Contratar al primer trabajador en España

Flujo práctico para autónomos y pequeñas empresas que contratan a su primer trabajador en España, basado en orientación oficial.

Contratar al primer trabajador en España no va de un gran formulario. Va de hacer varios pasos en el orden correcto.

La forma más segura de pensarlo es esta: primero, asegúrate de que puedes actuar como empleador antes de que la persona empiece a trabajar. Después elige el contrato adecuado, da de alta al trabajador en la Seguridad Social dentro de plazo, firma y conserva la documentación correcta, y comunica el contrato a los servicios públicos de empleo.

Esta guía está escrita para autónomos y pequeñas empresas que hacen su primera contratación y quieren un flujo prudente, limpio y basado en orientación oficial.

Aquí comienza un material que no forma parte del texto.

/-- Record 23, bound, with the lists given; desk key 31 stands toward it, channel 7 has a cue toward it. -/
def cued (f : FoldRec) (x : ChanState) (place : CuePlace) (e : KeyEntry) : State :=
  let s := onKey 88 31 { e with function := .interrupt, target := 127 } (onRec 23 f bound)
  onChan 7 { Channel.reset with state := x, cue := some (127, 3), cuePlace := place } { s with arb.deskMic := some 159 }
/-- Another channel's entry. -/
def cueEntry (p : Nat) : FoldEntry :=
  { requester := .channel p, source := 152 + p, cls := 3, level := 216, stamp := 0, order := 0 }
def deskEntry : FoldEntry :=
  { requester := .key 88 31, source := 159, cls := 7, level := 216, stamp := 0, order := 0 }
theorem test_wit_InterruptKeysAndCues :
    (∀ f ∈ [boundRec, { fullRec with duck := .ducked }, { boundRec with minus := [159] }, { boundRec with bound := none }],
      let s := cued f .starved .none { KeyEntry.reset with cls := 0 }
      s.reports = [] ∧ s.exch.inHand = none ∧ s.exch.part ≠ .autonomous
        ∧ (∀ x, x < 16 → (s.chan x).state ≠ .armed) ∧ s.hasKey 88 31 = true ∧ (s.key 88 31).pressed = false
        ∧ (s.key 88 31).state = .idle ∧ (s.key 88 31).held = none ∧ (s.key 88 31).mode = .momentary
        ∧ (s.key 88 31).target = 127 ∧ s.arb.deskMic = some 159 ∧ (s.key 88 31).function = .interrupt
        ∧ isFoldDest s 127 = true)
    ∧ (∀ x, x < 48 → ((cued { boundRec with bound := none } .starved .none KeyEntry.reset).rec_ x).bound ≠ some 127)
    ∧ (∀ x, x < 48 → ((cued boundRec .starved .none KeyEntry.reset).rec_ x).bound = some 127 → x = 23)
    ∧ (∀ f ∈ [boundRec, { fullRec with duck := .ducked }, { boundRec with minus := [159] },
        { boundRec with ints := [deskEntry], duck := .ducked },
        { boundRec with depth := 1, ints := [cueEntry 7], pends := [deskEntry], duck := .ducked },
        { boundRec with depth := 1, ints := [cueEntry 6], pends := [cueEntry 7], duck := .ducked }], Inv.FoldOk 23 f)
    ∧ (159 ∈ ({ boundRec with minus := [159] } : FoldRec).minus ∧ 159 ∉ fullRec.minus)
    ∧ ((∀ x, x ∈ fullRec.ints ++ fullRec.pends → x.requester ≠ .key 88 31)
      ∧ ∀ x, x ∈ fullRec.ints ++ fullRec.pends → x.requester ≠ .channel 7)
    ∧ (let s := cued boundRec .armed .none KeyEntry.reset
       CarriedOut (.streamStart 7) s ∧ s.reports = [] ∧ (∀ x, x < 16 → x ≠ 7 → (s.chan x).state ≠ .armed)
        ∧ (s.chan 7).state = .armed ∧ (s.chan 7).cue = some (127, 3))
    ∧ (let s := cued { boundRec with ints := [deskEntry], duck := .ducked } .starved .none { KeyEntry.reset with
         pressed := true, state := .talking, held := some (.foldDest 127 none) }
       CarriedOut (.keyRelease 31) s ∧ (s.key 88 31).pressed = true ∧ (s.key 88 31).state = .talking
        ∧ (s.key 88 31).held = some (.foldDest 127 none) ∧ ∃ x, x ∈ (s.rec_ 23).ints ∧ x.requester = .key 88 31)
    ∧ (let s := cued { boundRec with depth := 1, ints := [cueEntry 7], pends := [deskEntry], duck := .ducked }
         .running .interrupt { KeyEntry.reset with pressed := true, state := .pending, held := some (.foldDest 127 none) }
       CarriedOut (.keyRelease 31) s ∧ (∃ x, x ∈ (s.rec_ 23).pends ∧ x.requester = .key 88 31)
        ∧ CarriedOut (.streamStop 7) s ∧ (s.chan 7).state = .running ∧ (s.chan 7).cue = some (127, 3)
        ∧ (s.chan 7).cuePlace ≠ .none ∧ (∃ x, x ∈ (s.rec_ 23).ints ∧ x.requester = .channel 7)
        ∧ Real s deskEntry ∧ Real s (cueEntry 15))
    ∧ (let s := cued { boundRec with depth := 1, ints := [cueEntry 6], pends := [cueEntry 7], duck := .ducked }
         .running .pending KeyEntry.reset
       ∃ x, x ∈ (s.rec_ 23).pends ∧ x.requester = .channel 7) := by
  refine ⟨by decide +kernel, by decide +kernel, by decide +kernel, ?_, by decide +kernel, by decide +kernel,
    ⟨free rfl, by decide +kernel⟩, ⟨free rfl, by decide +kernel⟩,
    ⟨free rfl, by decide +kernel, free rfl, by decide +kernel, by decide +kernel, by decide +kernel, by decide +kernel,
      ?_, ?_⟩, by decide +kernel⟩
  · simp only [Inv.FoldOk, Inv.InOrder]; decide +kernel
  · show _ = true; decide +kernel
  · show 15 < 16; decide

/-! Grant arbiter. -/

def talkEntry : KeyEntry := { KeyEntry.reset with function := .talk, target := 159, cls := 0 }
/-- Desk key 31 talks to destination 159 from source 159. -/
def desk : State := { r0 with arb := { r0.arb with
  keys := tset r0.arb.keys 88 ((tget r0.arb.keys 88).set 31 talkEntry), deskMic := some 159 } }
/-- The same key Talking. -/
def talking : State := after (.keyPress 31) desk
theorem noneArmed : NoneArmed r0 := by unfold NoneArmed; decide +kernel

theorem test_wit_KeyAssignments : r0.reports = [] ∧ NoneArmed r0
    ∧ CarriedOut (.keyAssign 89 0 0 160 3 8 241) r0 ∧ CarriedOut (.keyClear 89 0) r0
    ∧ (CarriedOut (.keyAssign 88 31 7 255 2 7 240) r0 ∧ (88 ≤ 88 ∧ 31 < stationKeys 88 ∧ 1 ≤ 7 ∧ 7 ≤ 7
      ∧ (7 = 1 ∨ 7 = 4 ∨ 7 = 5 → 255 < 160) ∧ (7 = 2 ∨ 7 = 3 → 255 < 32) ∧ (7 = 6 → 255 < 89 ∧ 255 ≠ 88)
      ∧ 2 ≤ 2 ∧ 7 ≤ 7 ∧ 1 ≤ 240 ∧ 240 ≤ 240) ∧ r0.hasKey 88 31 = true)
    ∧ (CarriedOut (.keyClear 88 31) r0 ∧ r0.hasKey 88 31 = true) :=
  ⟨rfl, noneArmed, free rfl, free rfl, ⟨free rfl, by decide +kernel, by decide +kernel⟩, free rfl, by decide +kernel⟩
theorem test_wit_DeskTalkKey : CarriedOut (.keyPress 32) r0 ∧ CarriedOut (.keyRelease 32) r0
    ∧ (CarriedOut (.keyPress 31) talking ∧ talking.reports = [] ∧ (talking.key 88 31).pressed = true)
    ∧ (CarriedOut (.keyPress 31) desk ∧ desk.reports = [] ∧ NoneArmed desk ∧ Inv.PoolOk desk.mat.pool
      ∧ desk.hasKey 88 31 = true ∧ (desk.key 88 31).pressed = false ∧ (desk.key 88 31).function = .talk
      ∧ (desk.key 88 31).mode = .momentary ∧ (desk.key 88 31).state = .idle ∧ (desk.key 88 31).held = none
      ∧ (desk.key 88 31).target = 159 ∧ desk.arb.deskMic = some 159 ∧ isFoldDest desk 159 = false
      ∧ (tget desk.arb.talkers 159).length < (desk.dest 159).limit ∧ findEntry desk.mat.pool 159 159 = none
      ∧ desk.mat.pool.length < 2048 ∧ destCount desk.mat.pool 159 < 24)
    ∧ (CarriedOut (.keyRelease 31) r0 ∧ (r0.key 88 31).pressed = false)
    ∧ (CarriedOut (.keyRelease 31) talking ∧ Inv.PoolOk talking.mat.pool ∧ talking.hasKey 88 31 = true
      ∧ (talking.key 88 31).pressed = true ∧ (talking.key 88 31).function = .talk
      ∧ (talking.key 88 31).mode = .momentary ∧ (talking.key 88 31).state = .talking
      ∧ (talking.key 88 31).held = some (.talkPair 159 159 none)
      ∧ ∃ p, findEntry talking.mat.pool 159 159 = some p ∧ 0 < p.talk) := by
  have hp : talking.mat.pool = [{ PoolEntry.blank 159 159 with talk := 1, keyLevel := 216 }] := by decide +kernel
  have hn : NoneArmed desk := by unfold NoneArmed; decide +kernel
  have hi : talking.exch.inHand = none := by decide +kernel
  exact ⟨free rfl, free rfl, ⟨free hi, by decide +kernel⟩,
    ⟨free rfl, rfl, hn, poolOk (l := []) (by decide) (by simp) (by decide), by decide +kernel⟩,
    ⟨free rfl, by decide +kernel⟩, free hi,
    by rw [hp]; exact poolOk (by decide) (by unfold Inv.EntryOk; decide) (by decide),
    by decide +kernel, by decide +kernel, by decide +kernel, by decide +kernel, by decide +kernel, by decide +kernel,
    { PoolEntry.blank 159 159 with talk := 1, keyLevel := 216 }, by decide +kernel⟩

/-- Desk key 31 with the entry given. -/
def deskKey (e : KeyEntry) : State := onKey 88 31 e { r0 with arb := { r0.arb with deskMic := some 159 } }
/-- The desk key of a function, by mode. -/
def keyFor (f : Function) (m : KeyMode) (target : Nat) : KeyEntry :=
  { KeyEntry.reset with function := f, mode := m, target := target }
def deskLine (talkers : List Talker) (s : State) : State :=
  onLine 31 { Line.reset with
    members := [{ station := 88, talk := true, listen := false, slot := none }], talkers := talkers } s
theorem test_wit_DeskKeysByFunction :
    (∀ s ∈ [onKey 88 31 (keyFor .talk .latching 159) r0, deskKey (keyFor .listen .smart 159),
        deskKey (keyFor .call .momentary 87), deskLine [] (deskKey (keyFor .lineTalk .momentary 31)),
        onPool [routed 159 159 0] (deskKey (keyFor .talk .latching 159))],
      s.reports = [] ∧ NoneArmed s ∧ s.hasKey 88 31 = true ∧ s.exch.inHand = none ∧ s.exch.part ≠ .autonomous
        ∧ (s.key 88 31).pressed = false ∧ (s.key 88 31).state = .idle ∧ (s.key 88 31).held = none
        ∧ (s.key 88 31).latched = false)
    ∧ ((onKey 88 31 (keyFor .talk .latching 159) r0).arb.deskMic = none
      ∧ (tget (deskKey (keyFor .call .momentary 87)).call.lists 87) = [])
    ∧ (let s := deskLine [] (deskKey (keyFor .lineTalk .momentary 31))
       (∃ m, m ∈ (s.line 31).members ∧ m.station = 88 ∧ m.talk = true)
        ∧ (s.line 31).talkers.length < (s.line 31).limit)
    ∧ (let s := onPool [routed 159 159 0] (deskKey (keyFor .talk .latching 159))
       Inv.PoolOk s.mat.pool ∧ s.arb.deskMic = some 159 ∧ isFoldDest s 159 = false
        ∧ (tget s.arb.talkers 159).length < (s.dest 159).limit
        ∧ ∃ p, findEntry s.mat.pool 159 159 = some p ∧ p.talk < 63)
    ∧ (let s := deskKey { keyFor .talk .latching 159 with
         latched := true, state := .talking, held := some (.talkPair 159 159 none) }
       CarriedOut (.keyPress 31) s ∧ NoneArmed s ∧ (s.key 88 31).pressed = false ∧ (s.key 88 31).latched = true)
    ∧ (let s := deskKey { keyFor .talk .smart 159 with pressed := true, state := .refused }
       CarriedOut (.keyRelease 31) s ∧ NoneArmed s ∧ (s.key 88 31).pressed = true ∧ (s.key 88 31).state = .refused
        ∧ (s.key 88 31).mode ≠ .latching)
    ∧ (let s := deskKey { keyFor .talk .smart 159 with
         pressed := true, state := .talking, held := some (.talkPair 159 159 none) }
       CarriedOut (.keyRelease 31) s ∧ s.now - (s.key 88 31).stamp < s.arb.smart
        ∧ ({ s with now := 300 }).arb.smart ≤ 300 - (s.key 88 31).stamp)
    ∧ (let s := deskLine [{ key := ⟨88, 31⟩, timer := none }] (deskKey { keyFor .lineTalk .momentary 31 with
         pressed := true, state := .talking, held := some (.line 31 none) })
       CarriedOut (.keyRelease 31) s ∧ (∃ x, x ∈ (s.line 31).talkers ∧ x.key = ⟨88, 31⟩) ∧ (s.line 31).waiting = []) := by
  refine ⟨?_, by decide +kernel, by decide +kernel, ⟨?_, by decide +kernel⟩, ⟨free rfl, ?_, by decide +kernel⟩,
    ⟨free rfl, ?_, by decide +kernel⟩, ⟨free rfl, by decide +kernel⟩, free rfl, by decide +kernel⟩
  · unfold NoneArmed; decide +kernel
  · exact poolOk (l := [routed 159 159 0]) (by decide) (by unfold Inv.EntryOk; decide) (by decide)
  · unfold NoneArmed; decide +kernel
  · unfold NoneArmed; decide +kernel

Empieza por la inscripción como empleador

Si vas a contratar trabajadores por primera vez, la Seguridad Social indica que debes solicitar tu propia inscripción como empresa antes de que empiece la actividad laboral. Para un autónomo puede sonar raro: sigues siendo trabajador por cuenta propia, pero también pasas a ser empleador a efectos de Seguridad Social.

Esta es la primera puerta administrativa. No la dejes para después de que la persona haya empezado.

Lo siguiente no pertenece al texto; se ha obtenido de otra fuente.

-- ==== Sys2Proof/Machine/Operands.lean ====
section
/-! DEFINITION. Machine/Operands.lean: the codes of section 11.3 in both directions, and the request bodies of section 11.4
read from their bytes. -/

namespace Sys2Proof.Machine

/-! ### Codes (section 11.3) -/

def oscCode : Osc → Nat
  | .xa => 1 | .xb => 2 | .ref => 3 | .syn => 4
def srcCode : Src → Nat
  | .rco => 0 | .osc o => oscCode o
/-- A source code, if it names a source. -/
def srcOfCode (b : Byte) : Option Src :=
  match b.toNat with
  | 0 => some .rco | 1 => some (.osc .xa) | 2 => some (.osc .xb) | 3 => some (.osc .ref) | 4 => some (.osc .syn)
  | _ => none
def synInputSrc : SynInput → Src
  | .xa => .osc .xa | .ref => .osc .ref | .rco => .rco
/-- A SYN input is XA, REF or RCO (R2). -/
def synInputOfCode (b : Byte) : Option SynInput :=
  match b.toNat with
  | 0 => some .rco | 1 => some .xa | 3 => some .ref | _ => none
def oscStateCode : OscState → Nat
  | .off => 0 | .starting => 1 | .verifying => 2 | .running => 3 | .suspect => 4 | .faulted => 5 | .quarantined => 6
  | .lockedOut => 7
def rcoStateCode : RcoState → Nat
  | .running => 3 | .suspect => 4 | .faulted => 5 | .unchecked => 8
def faultCode : Option FaultKind → Nat
  | none => 0 | some .noStart => 1 | some .stopped => 2 | some .slow => 3 | some .fast => 4 | some .unstable => 5
  | some .inputLost => 6 | some .disagree => 7
def timerCode : Option SourceTimer → Nat
  | none => 0
  | some t => match t.kind with
    | .start => 1 | .lock => 2 | .quarantine => 3 | .rehabilitation => 4
def resultCode : SurveyResult → Nat
  | .none => 0 | .good => 1 | .slow => 2 | .fast => 3 | .stopped => 4
def dispositionCode : Disposition → Nat
  | .judged => 1 | .excused => 2 | .suspended => 3
/-- An output or line number, if it is one of 0 to 7. -/
def eightOfCode (b : Byte) : Option (Fin 8) := if h : b.toNat < 8 then some ⟨b.toNat, h⟩ else none
def chainOfCode (b : Byte) : Option (Fin 4) := if h : b.toNat < 4 then some ⟨b.toNat, h⟩ else none
def profileOfCode (b : Byte) : Option (Fin 6) := if h : b.toNat < 6 then some ⟨b.toNat, h⟩ else none
def stopCode : StopLevel → Nat
  | .low => 0 | .float => 1
def outStateCode : OutState → Nat
  | .off => 0 | .parked => 1 | .waiting => 2 | .running => 3 | .switching _ => 4 | .dark => 5
def phaseCode : OutState → Nat
  | .switching .release => 1 | .switching .acquire => 2 | _ => 0
def positionCode : Option Position → Nat
  | none => 0xFF | some .lastResort => 0xFE | some .dark => 0xFD | some (.entry i) => i.val
def kindCode : ResultKind → Nat
  | .use => 0 | .wait => 1 | .dark => 2
def revertCode : Revert → Nat
  | .none => 0 | .timing _ => 1 | .held => 2 | .due => 3
def claimantCode : Claimant → Half
  | .soft n => n.setWidth 16 | .line l => 0x0100#16 + BitVec.ofNat 16 l.val
def levelCode : Level → Nat
  | .run => 0 | .hold => 1
def levelOfCode (b : Byte) : Option Level :=
  match b.toNat with
  | 0 => some .run | 1 => some .hold | _ => none
def policyCode : Policy → Nat
  | .run => 0 | .onClaim => 1 | .stop => 2
def policyOfCode (b : Byte) : Option Policy :=
  match b.toNat with
  | 0 => some .run | 1 => some .onClaim | 2 => some .stop | _ => none
/-- A profile or NONE. -/
def profileCode : Option (Fin 6) → Nat
  | none => 0xFF | some p => p.val
/-- A yes/no field of a request (R172). -/
def yesNoOfCode (b : Byte) : Option Bool :=
  match b.toNat with
  | 0 => some false | 1 => some true | _ => none
def causeCode : StartCause → Nat
  | .powerOn => 1 | .pin => 2 | .restart => 3
def slotCode (b : Bool) : Nat := if b then 1 else 0
def chosenCode : Chosen → Nat
  | .slot b _ => slotCode b | .builtIn => 2
/-- Generation 0 is the absent generation (section 11.3). -/
def chosenGeneration : Chosen → Word
  | .slot _ g => g | .builtIn => 0#32
def slotReasonCode : SlotReason → Nat
  | .erased => 1 | .format => 2 | .crc => 3 | .saving => 4 | .check => 5 | .abandoned => 6
def savePhaseCode : SavePhase → Nat
  | .erase => 1 | .write => 2 | .check => 3
def saveOutcomeCode : SaveOutcome → Nat
  | .saved => 1 | .failed => 2 | .abandoned => 3
def actionKindCode : ActionKind → Nat
  | .enter _ => 1 | .wake => 2 | .resume => 3 | .release _ _ => 4 | .select _ _ => 5 | .remind _ => 6

/-- A set of sources: bit n for the source whose code is n (R172). -/
def srcSetCode (s : SrcSet) : Byte :=
  (flag s.xa <<< 1) ||| (flag s.xb <<< 2) ||| (flag s.ref <<< 3) ||| (flag s.syn <<< 4)
/-- A set of XA, XB, REF and SYN; any other bit, RCO's included, is no member (R110, R172). -/
def srcSetOfCode (b : Byte) : Option SrcSet :=
  if b &&& 0xE1#8 = 0#8 then some ⟨b.getLsbD 1, b.getLsbD 2, b.getLsbD 3, b.getLsbD 4⟩ else none
/-- A wake mask; a bit above 8 is no member (R172). -/
def wakeMaskOfCode (h : Half) : Option (BitVec 9) :=
  if h &&& 0xFE00#16 = 0#16 then some (h.setWidth 9) else none

/-- A claimant code: a line, a soft claimant 1 to 250, or neither (R84). -/
inductive ClaimantArg where
  | line | soft (n : Byte) | bad
deriving DecidableEq, Repr

def claimantOfCode (h : Half) : ClaimantArg :=
  if 0x0100 ≤ h.toNat ∧ h.toNat ≤ 0x0107 then .line
  else if 1 ≤ h.toNat ∧ h.toNat ≤ 250 then .soft (h.setWidth 8)
  else .bad

/-- An entry index 0 to 3, or AUTO; `none` is neither (R59). -/
def entryOfCode (b : Byte) : Option (Option (Fin 4)) :=
  if b = 0xFF#8 then some none else (chainOfCode b).map some

/-- All of a list's items present, in order. -/
def allSome {α β : Type} (f : α → Option β) : List α → Option (List β)
  | [] => some []
  | x :: xs => match f x, allSome f xs with
    | some y, some ys => some (y :: ys)
    | _, _ => none

/-! ### Request bodies -/

/-- A request with its body's fields, as the owner gets it. -/
inductive Request where
  | identify | echo (body : List Byte) | restart
  | sourceSet (r : SourceSetReq) | sourceQuery (s : Byte) | sourceKeep (s f : Byte) | sourceClear (s : Byte)
  | monitorSet (r : MonitorSetReq) | monitorQuery
  | outputSet (r : OutputSetReq) | outputQuery (o : Byte) | outputSelect (o e : Byte)
  | chainSet (r : ChainSetReq) | chainQuery (c : Byte)
  | claim (r : ClaimReq) | release (c : Half) (o : Byte) | releaseAll (c : Half) | claimList (f : Byte)
  | lineMapSet (r : LineMapReq) | lineQuery (l : Byte)
  | profileSet (r : ProfileSetReq) | profileQuery (p : Byte) | profileEnter (p : Byte) | resume
  | resumeTarget (p : Byte) | stackQuery
  | timeQuery | actionAdd (r : ActionAddReq) | actionCancel (n : Byte) | actionList (f : Byte)
  | noticeAck (n : Half) | noticeResend | noticeFilter (f : Half) | imageSave (p : Byte) | imageInfo
deriving DecidableEq, Repr

/-- What checks 2 and 3 of R153 make of a frame. -/
inductive Parsed where
  | unknownKind
  | badLength
  | request (r : Request)
deriving DecidableEq, Repr

/-- Two bytes, high first (R172). -/
def half (h l : Byte) : Half := h ++ l
/-- Four bytes, high first (R172). -/
def word (b3 b2 b1 b0 : Byte) : Word := b3 ++ b2 ++ b1 ++ b0

/-- The entries of CHAIN SET, three bytes each; the count byte must agree with the length (R153). -/
def readEntries : Nat → List Byte → Option (List RawEntry)
  | 0, [] => some []
  | n + 1, s :: h :: l :: rest => (readEntries n rest).map (⟨s, half h l⟩ :: ·)
  | _, _ => none

/-- The pairs of LINE MAP SET, two bytes each. -/
def readPairs : Nat → List Byte → Option (List RawPair)
  | 0, [] => some []
  | n + 1, o :: v :: rest => (readPairs n rest).map (⟨o, v⟩ :: ·)
  | _, _ => none

def Parsed.ofOption : Option Request → Parsed
  | some r => .request r
  | none => .badLength

/-- A body of no fields. -/
def noFields (r : Request) : List Byte → Parsed
  | [] => .request r
  | _ => .badLength
/-- A body of one byte. -/
def oneByte (r : Byte → Request) : List Byte → Parsed
  | [x] => .request (r x)
  | _ => .badLength
/-- A body of one two-byte field. -/
def oneHalf (r : Half → Request) : List Byte → Parsed
  | [h, l] => .request (r (half h l))
  | _ => .badLength

def parseSourceSet : List Byte → Parsed
  | [s, n3, n2, n1, n0, t1, t0, q1, q0, r, h1, h0, i, m, n] =>
    .request (.sourceSet ⟨s, word n3 n2 n1 n0, half t1 t0, half q1 q0, r, half h1 h0, i, m, n⟩)
  | _ => .badLength
def parseMonitorSet : List Byte → Parsed
  | [p1, p0, a0, a1, a2, b0, b1, b2, c0, c1, c2, d0, d1, d2, r0, r1, r2] =>
    .request (.monitorSet ⟨half p1 p0, ⟨⟨a0, a1, a2⟩, ⟨b0, b1, b2⟩, ⟨c0, c1, c2⟩, ⟨d0, d1, d2⟩⟩, ⟨r0, r1, r2⟩⟩)
  | _ => .badLength
def parseOutputSet : List Byte → Parsed
  | [o, e, m, s, d1, d0, ess, st, t1, t0] => .request (.outputSet ⟨o, e, m, s, half d1 d0, ess, st, half t1 t0⟩)
  | _ => .badLength
def parseChainSet : List Byte → Parsed
  | c :: h1 :: h0 :: l :: w :: r1 :: r0 :: n :: rest =>
    .ofOption ((readEntries n.toNat rest).map fun es => .chainSet ⟨c, half h1 h0, l, w, half r1 r0, es⟩)
  | _ => .badLength
def parseClaim : List Byte → Parsed
  | [c1, c0, o, v, l3, l2, l1, l0, t1, t0] => .request (.claim ⟨half c1 c0, o, v, word l3 l2 l1 l0, half t1 t0⟩)
  | _ => .badLength
def parseLineMapSet : List Byte → Parsed
  | l :: a :: h1 :: h0 :: n :: rest =>
    .ofOption ((readPairs n.toNat rest).map fun ps => .lineMapSet ⟨l, a, half h1 h0, ps⟩)
  | _ => .badLength
def parseProfileSet : List Byte → Parsed
  | [p, a0, a1, a2, a3, a4, a5, a6, a7, pm, hn, w1, w0, wp] =>
    .request (.profileSet ⟨p, ⟨a0, a1, a2, a3, a4, a5, a6, a7⟩, pm, hn, half w1 w0, wp⟩)
  | _ => .badLength
def parseActionAdd : List Byte → Parsed
  | [n, w, v3, v2, v1, v0, p3, p2, p1, p0, k, o0, o1, o2] =>
    .request (.actionAdd ⟨n, w, word v3 v2 v1 v0, word p3 p2 p1 p0, k, o0, o1, o2⟩)
  | _ => .badLength

/-- Checks 2 and 3 of R153: the kind names a request, and the length is one the kind permits (section 11.4). -/
def parseRequest (kind : Byte) (body : List Byte) : Parsed :=
  match kind.toNat with
  | 0x01 => noFields .identify body
  | 0x02 => if body.length ≤ 118 then .request (.echo body) else .badLength
  | 0x03 => noFields .restart body
  | 0x10 => parseSourceSet body
  | 0x11 => oneByte .sourceQuery body
  | 0x12 => match body with
    | [s, f] => .request (.sourceKeep s f)
    | _ => .badLength
  | 0x13 => oneByte .sourceClear body
  | 0x18 => parseMonitorSet body
  | 0x19 => noFields .monitorQuery body
  | 0x20 => parseOutputSet body
  | 0x21 => oneByte .outputQuery body
  | 0x22 => match body with
    | [o, e] => .request (.outputSelect o e)
    | _ => .badLength
  | 0x28 => parseChainSet body
  | 0x29 => oneByte .chainQuery body
  | 0x30 => parseClaim body
  | 0x31 => match body with
    | [c1, c0, o] => .request (.release (half c1 c0) o)
    | _ => .badLength
  | 0x32 => oneHalf .releaseAll body
  | 0x33 => oneByte .claimList body
  | 0x34 => parseLineMapSet body
  | 0x35 => oneByte .lineQuery body
  | 0x38 => parseProfileSet body
  | 0x39 => oneByte .profileQuery body
  | 0x3A => oneByte .profileEnter body
  | 0x3B => noFields .resume body
  | 0x3C => oneByte .resumeTarget body
  | 0x3D => noFields .stackQuery body
  | 0x40 => noFields .timeQuery body
  | 0x41 => parseActionAdd body
  | 0x42 => oneByte .actionCancel body
  | 0x43 => oneByte .actionList body
  | 0x48 => oneHalf .noticeAck body
  | 0x49 => noFields .noticeResend body
  | 0x4A => oneHalf .noticeFilter body
  | 0x50 => oneByte .imageSave body
  | 0x51 => noFields .imageInfo body
  | _ => .unknownKind

end Sys2Proof.Machine
end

Para empresarios individuales, la Seguridad Social enumera tres documentos principales: el modelo oficial de solicitud, el documento identificativo del titular de la empresa o empresario individual, y el documento emitido por el Ministerio de Economía y Hacienda que asigna el número de identificación fiscal en el que conste la actividad económica de la empresa. Las sociedades tienen requisitos documentales adicionales, como documentos de constitución y acreditación de la representación de quien firma la solicitud.

En la práctica, antes de ofrecer una fecha de inicio, prepara:

  • Tus datos de identificación como empleador.
  • Tu información fiscal y de actividad económica.
  • El centro de trabajo o lugar donde trabajará la persona contratada.
  • Acceso a los servicios electrónicos de la Seguridad Social que correspondan, si vas a tramitar online.
  • Una carpeta para el contrato laboral, la evidencia del alta en Seguridad Social y la prueba de comunicación al SEPE.

Este primer paso suele subestimarse porque todavía no parece “contratar”. Pero es lo que permite que el resto del proceso no se improvise la primera mañana del trabajador.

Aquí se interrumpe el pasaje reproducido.